_WHAT YOU NEED TO DO_
Each line that includes the word "slices" should be copied from the records.

[Stored dataset items]
[Start of Attachment]
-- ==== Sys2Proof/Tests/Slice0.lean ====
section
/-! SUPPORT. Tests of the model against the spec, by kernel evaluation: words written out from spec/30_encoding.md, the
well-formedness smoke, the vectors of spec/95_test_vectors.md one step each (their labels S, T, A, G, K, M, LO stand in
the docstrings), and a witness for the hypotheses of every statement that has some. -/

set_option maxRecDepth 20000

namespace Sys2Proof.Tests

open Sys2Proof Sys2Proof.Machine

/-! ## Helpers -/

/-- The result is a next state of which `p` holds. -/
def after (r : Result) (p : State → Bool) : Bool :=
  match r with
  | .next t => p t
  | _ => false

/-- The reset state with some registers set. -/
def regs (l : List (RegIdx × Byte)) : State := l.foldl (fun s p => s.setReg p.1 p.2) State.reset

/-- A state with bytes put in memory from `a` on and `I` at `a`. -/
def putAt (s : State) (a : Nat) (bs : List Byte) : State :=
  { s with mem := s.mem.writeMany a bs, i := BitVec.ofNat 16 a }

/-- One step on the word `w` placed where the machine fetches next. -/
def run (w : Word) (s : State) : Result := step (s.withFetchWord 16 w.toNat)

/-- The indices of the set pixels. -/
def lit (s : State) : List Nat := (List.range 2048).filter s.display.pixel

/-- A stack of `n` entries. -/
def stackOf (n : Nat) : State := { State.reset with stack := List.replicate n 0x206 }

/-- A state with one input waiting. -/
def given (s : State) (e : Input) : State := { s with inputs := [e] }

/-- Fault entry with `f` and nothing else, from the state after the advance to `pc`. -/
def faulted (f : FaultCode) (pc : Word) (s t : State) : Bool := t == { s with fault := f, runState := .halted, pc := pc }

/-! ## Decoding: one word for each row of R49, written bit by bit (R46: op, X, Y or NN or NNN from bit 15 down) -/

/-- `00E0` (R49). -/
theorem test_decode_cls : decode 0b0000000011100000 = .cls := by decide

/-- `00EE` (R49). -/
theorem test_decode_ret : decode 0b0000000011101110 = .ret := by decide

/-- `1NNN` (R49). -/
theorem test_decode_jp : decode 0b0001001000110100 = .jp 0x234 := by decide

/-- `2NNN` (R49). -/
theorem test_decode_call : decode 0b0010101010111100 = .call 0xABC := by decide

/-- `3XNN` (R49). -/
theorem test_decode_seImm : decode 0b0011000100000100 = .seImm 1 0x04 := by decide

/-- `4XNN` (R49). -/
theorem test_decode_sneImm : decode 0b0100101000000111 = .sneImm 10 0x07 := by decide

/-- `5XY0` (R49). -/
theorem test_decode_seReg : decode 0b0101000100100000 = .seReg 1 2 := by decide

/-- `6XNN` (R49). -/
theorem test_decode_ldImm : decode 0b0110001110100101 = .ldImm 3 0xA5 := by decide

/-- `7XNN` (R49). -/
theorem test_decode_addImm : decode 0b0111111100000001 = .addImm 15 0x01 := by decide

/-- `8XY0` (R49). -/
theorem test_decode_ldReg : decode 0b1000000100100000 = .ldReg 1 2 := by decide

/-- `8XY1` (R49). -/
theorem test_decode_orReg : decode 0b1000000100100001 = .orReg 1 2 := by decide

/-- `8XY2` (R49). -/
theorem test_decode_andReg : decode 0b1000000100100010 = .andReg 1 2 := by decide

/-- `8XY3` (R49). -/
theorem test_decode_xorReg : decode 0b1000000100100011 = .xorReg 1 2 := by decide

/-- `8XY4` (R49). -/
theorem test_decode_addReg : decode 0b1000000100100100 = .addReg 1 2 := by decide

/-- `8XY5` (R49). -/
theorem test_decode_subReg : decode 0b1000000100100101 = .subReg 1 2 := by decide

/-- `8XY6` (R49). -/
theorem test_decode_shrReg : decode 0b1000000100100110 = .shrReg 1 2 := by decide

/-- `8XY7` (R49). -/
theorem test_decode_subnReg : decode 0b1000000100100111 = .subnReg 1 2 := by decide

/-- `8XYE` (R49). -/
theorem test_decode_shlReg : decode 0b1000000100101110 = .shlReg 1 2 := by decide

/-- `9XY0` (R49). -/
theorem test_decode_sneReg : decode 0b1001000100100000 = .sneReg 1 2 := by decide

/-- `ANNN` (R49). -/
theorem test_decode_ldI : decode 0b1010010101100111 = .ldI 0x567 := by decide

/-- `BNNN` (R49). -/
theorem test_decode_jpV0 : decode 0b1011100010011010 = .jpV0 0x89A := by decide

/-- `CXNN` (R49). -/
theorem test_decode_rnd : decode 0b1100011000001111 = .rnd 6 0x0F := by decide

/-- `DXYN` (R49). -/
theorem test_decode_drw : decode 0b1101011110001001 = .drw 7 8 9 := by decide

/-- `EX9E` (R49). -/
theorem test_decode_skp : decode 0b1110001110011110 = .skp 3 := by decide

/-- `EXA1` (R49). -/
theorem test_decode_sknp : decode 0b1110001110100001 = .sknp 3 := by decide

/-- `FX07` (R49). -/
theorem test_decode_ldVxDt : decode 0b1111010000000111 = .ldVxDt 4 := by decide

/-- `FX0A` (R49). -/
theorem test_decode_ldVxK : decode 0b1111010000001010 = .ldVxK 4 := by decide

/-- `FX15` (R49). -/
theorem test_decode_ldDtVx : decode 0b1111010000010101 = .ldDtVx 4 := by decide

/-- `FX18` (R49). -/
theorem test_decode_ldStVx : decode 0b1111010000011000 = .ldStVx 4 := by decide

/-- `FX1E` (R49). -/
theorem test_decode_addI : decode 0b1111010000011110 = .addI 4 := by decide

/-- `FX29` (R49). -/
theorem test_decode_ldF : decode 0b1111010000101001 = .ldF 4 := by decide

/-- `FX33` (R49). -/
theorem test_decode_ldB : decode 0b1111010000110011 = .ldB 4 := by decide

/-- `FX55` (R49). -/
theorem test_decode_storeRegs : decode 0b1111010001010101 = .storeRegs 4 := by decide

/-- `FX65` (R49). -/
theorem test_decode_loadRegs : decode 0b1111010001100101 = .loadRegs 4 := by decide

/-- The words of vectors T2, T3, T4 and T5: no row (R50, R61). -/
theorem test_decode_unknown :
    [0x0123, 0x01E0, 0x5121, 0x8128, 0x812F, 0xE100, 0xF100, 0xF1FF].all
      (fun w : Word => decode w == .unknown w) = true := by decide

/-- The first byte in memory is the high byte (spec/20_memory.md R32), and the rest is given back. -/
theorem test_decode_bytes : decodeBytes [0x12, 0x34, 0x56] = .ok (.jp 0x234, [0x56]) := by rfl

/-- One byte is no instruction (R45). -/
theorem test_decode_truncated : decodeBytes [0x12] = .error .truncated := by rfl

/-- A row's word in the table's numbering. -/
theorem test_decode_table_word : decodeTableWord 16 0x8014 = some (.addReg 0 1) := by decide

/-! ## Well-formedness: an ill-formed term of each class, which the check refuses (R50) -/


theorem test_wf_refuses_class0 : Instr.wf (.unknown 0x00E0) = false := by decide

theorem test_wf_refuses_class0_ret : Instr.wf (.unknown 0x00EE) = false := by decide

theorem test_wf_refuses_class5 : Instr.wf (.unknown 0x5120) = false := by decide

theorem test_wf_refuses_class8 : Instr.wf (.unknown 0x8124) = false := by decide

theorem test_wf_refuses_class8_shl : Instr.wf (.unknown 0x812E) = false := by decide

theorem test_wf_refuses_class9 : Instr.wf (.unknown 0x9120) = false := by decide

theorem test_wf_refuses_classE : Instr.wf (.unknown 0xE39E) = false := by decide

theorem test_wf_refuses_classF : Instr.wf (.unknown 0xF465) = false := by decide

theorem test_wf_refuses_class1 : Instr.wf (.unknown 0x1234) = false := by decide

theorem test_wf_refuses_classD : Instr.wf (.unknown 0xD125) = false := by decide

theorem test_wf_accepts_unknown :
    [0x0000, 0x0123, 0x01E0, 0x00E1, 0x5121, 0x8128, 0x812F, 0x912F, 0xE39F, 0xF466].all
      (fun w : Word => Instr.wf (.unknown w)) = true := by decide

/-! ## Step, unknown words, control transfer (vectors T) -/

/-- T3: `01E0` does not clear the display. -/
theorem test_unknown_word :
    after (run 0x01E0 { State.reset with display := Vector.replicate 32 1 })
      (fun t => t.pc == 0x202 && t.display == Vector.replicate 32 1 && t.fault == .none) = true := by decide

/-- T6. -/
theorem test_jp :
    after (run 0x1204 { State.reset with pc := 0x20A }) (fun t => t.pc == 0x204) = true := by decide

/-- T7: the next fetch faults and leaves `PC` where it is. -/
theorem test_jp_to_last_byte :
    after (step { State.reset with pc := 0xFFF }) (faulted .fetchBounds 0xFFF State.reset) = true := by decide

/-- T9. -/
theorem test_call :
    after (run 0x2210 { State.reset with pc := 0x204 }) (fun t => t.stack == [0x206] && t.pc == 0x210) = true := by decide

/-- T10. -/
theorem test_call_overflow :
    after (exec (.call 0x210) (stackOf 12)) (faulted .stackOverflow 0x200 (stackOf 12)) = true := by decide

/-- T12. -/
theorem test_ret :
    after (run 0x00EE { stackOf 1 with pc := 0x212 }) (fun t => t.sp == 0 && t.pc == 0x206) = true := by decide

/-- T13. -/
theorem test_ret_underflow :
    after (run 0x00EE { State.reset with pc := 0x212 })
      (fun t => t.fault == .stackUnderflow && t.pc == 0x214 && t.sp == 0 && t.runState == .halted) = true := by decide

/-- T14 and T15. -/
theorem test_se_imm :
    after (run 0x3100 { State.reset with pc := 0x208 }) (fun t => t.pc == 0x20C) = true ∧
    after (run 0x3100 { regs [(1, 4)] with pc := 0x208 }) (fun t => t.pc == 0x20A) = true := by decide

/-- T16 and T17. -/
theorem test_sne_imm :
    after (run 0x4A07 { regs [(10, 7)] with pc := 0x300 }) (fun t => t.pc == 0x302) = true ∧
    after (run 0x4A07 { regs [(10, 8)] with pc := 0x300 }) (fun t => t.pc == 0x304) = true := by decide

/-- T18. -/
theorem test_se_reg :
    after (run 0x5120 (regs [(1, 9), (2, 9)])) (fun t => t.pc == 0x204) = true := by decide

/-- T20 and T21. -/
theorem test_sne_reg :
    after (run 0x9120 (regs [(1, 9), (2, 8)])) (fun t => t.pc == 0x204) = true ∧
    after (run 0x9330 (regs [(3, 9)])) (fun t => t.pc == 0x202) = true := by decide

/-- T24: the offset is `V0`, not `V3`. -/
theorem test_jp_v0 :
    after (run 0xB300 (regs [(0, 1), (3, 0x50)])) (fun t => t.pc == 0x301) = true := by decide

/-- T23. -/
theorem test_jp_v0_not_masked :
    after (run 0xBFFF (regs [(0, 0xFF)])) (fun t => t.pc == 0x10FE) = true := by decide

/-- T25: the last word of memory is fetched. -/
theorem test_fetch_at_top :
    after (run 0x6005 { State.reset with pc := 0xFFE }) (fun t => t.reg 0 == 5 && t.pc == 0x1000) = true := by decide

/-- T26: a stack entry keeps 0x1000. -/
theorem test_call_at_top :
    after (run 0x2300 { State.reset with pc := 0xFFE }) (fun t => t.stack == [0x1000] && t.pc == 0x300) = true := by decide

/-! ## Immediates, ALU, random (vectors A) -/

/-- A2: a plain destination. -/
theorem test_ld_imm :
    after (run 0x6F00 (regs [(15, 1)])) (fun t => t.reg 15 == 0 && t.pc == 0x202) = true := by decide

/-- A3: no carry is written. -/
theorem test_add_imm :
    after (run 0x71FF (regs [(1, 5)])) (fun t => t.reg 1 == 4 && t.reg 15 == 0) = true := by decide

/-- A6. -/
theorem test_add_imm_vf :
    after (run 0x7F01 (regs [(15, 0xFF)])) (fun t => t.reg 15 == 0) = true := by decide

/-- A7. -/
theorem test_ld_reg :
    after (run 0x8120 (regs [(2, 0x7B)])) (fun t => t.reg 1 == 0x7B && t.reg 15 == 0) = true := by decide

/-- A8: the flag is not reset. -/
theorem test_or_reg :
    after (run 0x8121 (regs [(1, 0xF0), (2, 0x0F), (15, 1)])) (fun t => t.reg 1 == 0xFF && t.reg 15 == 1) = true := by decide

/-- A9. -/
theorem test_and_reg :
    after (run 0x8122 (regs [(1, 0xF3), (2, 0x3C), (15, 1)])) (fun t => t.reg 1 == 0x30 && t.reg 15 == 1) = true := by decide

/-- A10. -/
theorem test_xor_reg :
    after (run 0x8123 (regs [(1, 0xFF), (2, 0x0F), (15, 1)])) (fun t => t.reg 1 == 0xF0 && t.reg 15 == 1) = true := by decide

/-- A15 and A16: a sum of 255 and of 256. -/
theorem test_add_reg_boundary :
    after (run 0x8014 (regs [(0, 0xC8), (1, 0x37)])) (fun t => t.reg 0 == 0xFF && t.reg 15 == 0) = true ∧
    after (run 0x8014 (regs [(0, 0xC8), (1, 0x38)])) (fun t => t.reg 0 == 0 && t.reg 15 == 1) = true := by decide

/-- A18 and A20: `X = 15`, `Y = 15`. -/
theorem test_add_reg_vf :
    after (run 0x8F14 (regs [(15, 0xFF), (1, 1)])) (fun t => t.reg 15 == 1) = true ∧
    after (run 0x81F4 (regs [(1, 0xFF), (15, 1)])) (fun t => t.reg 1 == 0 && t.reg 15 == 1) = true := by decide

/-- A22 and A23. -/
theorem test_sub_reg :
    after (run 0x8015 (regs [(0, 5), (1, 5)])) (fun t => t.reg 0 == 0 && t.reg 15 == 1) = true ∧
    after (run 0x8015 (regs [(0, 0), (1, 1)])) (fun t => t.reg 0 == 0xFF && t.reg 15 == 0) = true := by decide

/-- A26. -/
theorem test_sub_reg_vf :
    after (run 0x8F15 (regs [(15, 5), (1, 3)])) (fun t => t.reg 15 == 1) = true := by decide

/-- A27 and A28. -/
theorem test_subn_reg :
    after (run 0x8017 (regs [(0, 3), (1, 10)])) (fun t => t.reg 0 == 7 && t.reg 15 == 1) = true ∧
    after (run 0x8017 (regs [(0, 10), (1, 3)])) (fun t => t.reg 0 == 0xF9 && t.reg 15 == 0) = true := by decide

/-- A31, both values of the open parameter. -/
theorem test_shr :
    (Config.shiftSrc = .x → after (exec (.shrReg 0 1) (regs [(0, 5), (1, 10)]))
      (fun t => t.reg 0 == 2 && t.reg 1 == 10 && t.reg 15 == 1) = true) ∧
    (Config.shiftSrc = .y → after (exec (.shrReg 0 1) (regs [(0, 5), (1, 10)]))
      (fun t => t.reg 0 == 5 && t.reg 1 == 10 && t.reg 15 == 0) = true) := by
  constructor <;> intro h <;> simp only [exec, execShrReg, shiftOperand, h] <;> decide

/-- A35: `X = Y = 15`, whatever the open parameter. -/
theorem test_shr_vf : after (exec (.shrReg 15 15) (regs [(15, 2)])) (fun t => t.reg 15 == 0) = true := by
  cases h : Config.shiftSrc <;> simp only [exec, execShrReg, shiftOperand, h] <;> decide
[End of Attachment]
[Start of Attachment]
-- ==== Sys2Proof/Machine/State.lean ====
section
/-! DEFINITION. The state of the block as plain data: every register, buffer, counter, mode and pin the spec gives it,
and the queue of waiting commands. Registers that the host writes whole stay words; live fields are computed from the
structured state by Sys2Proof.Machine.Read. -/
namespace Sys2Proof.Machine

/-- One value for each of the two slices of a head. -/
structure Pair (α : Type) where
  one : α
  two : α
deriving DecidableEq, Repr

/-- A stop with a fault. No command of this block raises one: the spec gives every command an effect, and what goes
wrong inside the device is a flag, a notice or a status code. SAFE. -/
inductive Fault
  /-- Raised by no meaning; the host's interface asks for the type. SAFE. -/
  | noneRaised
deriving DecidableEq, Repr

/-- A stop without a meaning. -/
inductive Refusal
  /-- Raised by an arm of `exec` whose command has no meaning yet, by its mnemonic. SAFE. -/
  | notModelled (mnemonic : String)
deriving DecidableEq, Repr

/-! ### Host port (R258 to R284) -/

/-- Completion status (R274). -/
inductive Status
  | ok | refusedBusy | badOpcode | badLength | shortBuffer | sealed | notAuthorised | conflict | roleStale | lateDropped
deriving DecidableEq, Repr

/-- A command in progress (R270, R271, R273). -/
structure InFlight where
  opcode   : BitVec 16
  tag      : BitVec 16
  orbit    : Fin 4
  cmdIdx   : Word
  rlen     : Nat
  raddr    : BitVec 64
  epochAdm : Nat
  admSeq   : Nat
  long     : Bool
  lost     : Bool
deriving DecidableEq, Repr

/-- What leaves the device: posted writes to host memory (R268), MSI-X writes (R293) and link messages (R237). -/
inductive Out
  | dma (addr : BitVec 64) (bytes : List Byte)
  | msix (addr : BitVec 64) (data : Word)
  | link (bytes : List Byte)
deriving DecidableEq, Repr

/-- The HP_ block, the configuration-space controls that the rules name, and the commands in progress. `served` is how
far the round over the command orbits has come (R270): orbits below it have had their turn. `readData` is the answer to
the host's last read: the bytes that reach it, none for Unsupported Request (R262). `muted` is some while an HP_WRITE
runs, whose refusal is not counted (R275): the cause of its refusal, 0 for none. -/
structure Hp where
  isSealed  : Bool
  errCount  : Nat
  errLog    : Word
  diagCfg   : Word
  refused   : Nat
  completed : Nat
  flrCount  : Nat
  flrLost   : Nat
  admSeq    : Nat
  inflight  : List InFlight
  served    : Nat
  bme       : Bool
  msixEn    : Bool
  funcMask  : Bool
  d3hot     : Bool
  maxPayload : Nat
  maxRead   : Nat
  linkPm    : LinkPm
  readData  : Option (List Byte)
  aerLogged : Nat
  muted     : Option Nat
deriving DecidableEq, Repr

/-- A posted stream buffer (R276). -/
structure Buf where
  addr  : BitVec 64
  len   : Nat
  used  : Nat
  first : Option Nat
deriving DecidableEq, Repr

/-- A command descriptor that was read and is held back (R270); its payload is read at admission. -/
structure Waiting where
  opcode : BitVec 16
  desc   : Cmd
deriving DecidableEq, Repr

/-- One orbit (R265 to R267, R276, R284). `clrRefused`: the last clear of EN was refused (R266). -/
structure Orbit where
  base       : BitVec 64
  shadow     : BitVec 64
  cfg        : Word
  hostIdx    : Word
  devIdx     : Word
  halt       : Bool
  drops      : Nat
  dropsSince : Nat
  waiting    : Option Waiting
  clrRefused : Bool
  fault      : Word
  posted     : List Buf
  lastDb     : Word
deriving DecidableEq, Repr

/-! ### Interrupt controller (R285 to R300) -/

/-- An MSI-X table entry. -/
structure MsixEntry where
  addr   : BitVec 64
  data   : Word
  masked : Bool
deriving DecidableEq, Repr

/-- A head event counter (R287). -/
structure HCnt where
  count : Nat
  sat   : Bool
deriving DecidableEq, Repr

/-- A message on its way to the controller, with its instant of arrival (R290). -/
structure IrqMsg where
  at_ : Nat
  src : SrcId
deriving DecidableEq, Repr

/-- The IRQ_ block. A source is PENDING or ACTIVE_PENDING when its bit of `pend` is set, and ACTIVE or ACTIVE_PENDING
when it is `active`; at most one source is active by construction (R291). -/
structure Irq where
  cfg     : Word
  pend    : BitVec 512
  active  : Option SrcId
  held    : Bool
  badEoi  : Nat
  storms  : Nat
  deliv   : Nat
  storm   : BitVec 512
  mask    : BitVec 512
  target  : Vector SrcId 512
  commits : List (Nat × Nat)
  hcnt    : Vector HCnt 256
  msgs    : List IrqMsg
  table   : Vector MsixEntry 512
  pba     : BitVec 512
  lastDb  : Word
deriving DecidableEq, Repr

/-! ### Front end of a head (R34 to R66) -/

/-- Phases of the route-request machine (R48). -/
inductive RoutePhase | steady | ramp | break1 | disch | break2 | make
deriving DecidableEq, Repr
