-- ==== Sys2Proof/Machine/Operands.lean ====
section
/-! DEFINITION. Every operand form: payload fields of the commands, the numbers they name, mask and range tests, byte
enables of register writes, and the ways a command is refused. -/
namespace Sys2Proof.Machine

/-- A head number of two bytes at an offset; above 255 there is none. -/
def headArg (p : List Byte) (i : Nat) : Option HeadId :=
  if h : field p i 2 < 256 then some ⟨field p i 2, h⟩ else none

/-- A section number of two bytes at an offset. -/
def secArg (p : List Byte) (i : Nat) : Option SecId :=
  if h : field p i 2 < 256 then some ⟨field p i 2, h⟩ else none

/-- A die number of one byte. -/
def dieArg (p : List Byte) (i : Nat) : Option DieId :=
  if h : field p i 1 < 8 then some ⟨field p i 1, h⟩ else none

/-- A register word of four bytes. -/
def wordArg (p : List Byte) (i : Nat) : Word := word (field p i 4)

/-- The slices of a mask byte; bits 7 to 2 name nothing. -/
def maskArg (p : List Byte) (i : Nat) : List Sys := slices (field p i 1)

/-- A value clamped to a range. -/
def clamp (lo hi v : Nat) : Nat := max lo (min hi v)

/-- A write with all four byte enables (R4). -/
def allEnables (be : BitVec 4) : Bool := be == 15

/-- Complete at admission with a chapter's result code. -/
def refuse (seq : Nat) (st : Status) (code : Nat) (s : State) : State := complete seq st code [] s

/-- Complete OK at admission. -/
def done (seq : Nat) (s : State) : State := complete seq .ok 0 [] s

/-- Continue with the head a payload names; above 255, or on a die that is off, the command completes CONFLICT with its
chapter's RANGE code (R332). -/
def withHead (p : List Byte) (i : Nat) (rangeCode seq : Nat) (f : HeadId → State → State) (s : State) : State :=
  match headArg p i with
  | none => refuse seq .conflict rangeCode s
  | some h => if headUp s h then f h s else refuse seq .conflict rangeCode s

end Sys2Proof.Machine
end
[End of Attachment]
[Start of Attachment]
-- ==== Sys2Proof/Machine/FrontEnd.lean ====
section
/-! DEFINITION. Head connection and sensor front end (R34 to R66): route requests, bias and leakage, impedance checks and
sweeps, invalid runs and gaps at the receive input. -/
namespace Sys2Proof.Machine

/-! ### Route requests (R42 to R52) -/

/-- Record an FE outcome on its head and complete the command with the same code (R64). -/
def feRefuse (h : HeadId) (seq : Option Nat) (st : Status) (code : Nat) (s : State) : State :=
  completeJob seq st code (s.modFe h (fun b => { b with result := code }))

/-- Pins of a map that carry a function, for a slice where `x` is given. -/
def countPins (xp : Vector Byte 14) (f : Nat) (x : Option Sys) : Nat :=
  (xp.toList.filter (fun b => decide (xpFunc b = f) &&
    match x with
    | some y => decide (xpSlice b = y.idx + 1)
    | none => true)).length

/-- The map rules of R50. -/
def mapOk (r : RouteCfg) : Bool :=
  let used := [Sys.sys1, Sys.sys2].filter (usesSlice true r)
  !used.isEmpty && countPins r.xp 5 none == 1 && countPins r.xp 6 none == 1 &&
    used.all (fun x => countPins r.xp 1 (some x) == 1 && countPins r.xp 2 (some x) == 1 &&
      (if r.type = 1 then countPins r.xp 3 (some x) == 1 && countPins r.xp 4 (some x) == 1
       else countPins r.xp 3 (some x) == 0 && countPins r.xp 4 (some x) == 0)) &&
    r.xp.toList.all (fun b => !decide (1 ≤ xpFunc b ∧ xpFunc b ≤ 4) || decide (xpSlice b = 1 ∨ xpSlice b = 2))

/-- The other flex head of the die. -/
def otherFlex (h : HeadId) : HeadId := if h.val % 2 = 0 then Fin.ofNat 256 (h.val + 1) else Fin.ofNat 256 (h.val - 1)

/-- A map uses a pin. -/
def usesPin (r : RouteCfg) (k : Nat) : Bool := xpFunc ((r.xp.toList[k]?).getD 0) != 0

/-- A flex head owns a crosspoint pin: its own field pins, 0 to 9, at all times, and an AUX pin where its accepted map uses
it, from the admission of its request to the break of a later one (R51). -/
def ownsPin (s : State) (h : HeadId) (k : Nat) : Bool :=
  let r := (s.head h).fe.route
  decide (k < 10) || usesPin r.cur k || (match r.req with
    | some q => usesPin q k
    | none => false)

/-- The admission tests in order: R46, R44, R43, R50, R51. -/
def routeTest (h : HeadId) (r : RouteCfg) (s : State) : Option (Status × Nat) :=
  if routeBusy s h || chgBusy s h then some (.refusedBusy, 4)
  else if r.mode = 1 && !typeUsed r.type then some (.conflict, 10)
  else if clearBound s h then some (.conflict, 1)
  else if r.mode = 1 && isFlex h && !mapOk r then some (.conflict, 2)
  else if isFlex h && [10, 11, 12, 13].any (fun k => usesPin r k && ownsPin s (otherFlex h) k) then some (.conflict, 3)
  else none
[End of Attachment]
_EXERCISE RESPONSE_
/-- One value for each of the two slices of a head. -/
/-- The slices of a mask byte; bits 7 to 2 name nothing. -/
def maskArg (p : List Byte) (i : Nat) : List Sys := slices (field p i 1)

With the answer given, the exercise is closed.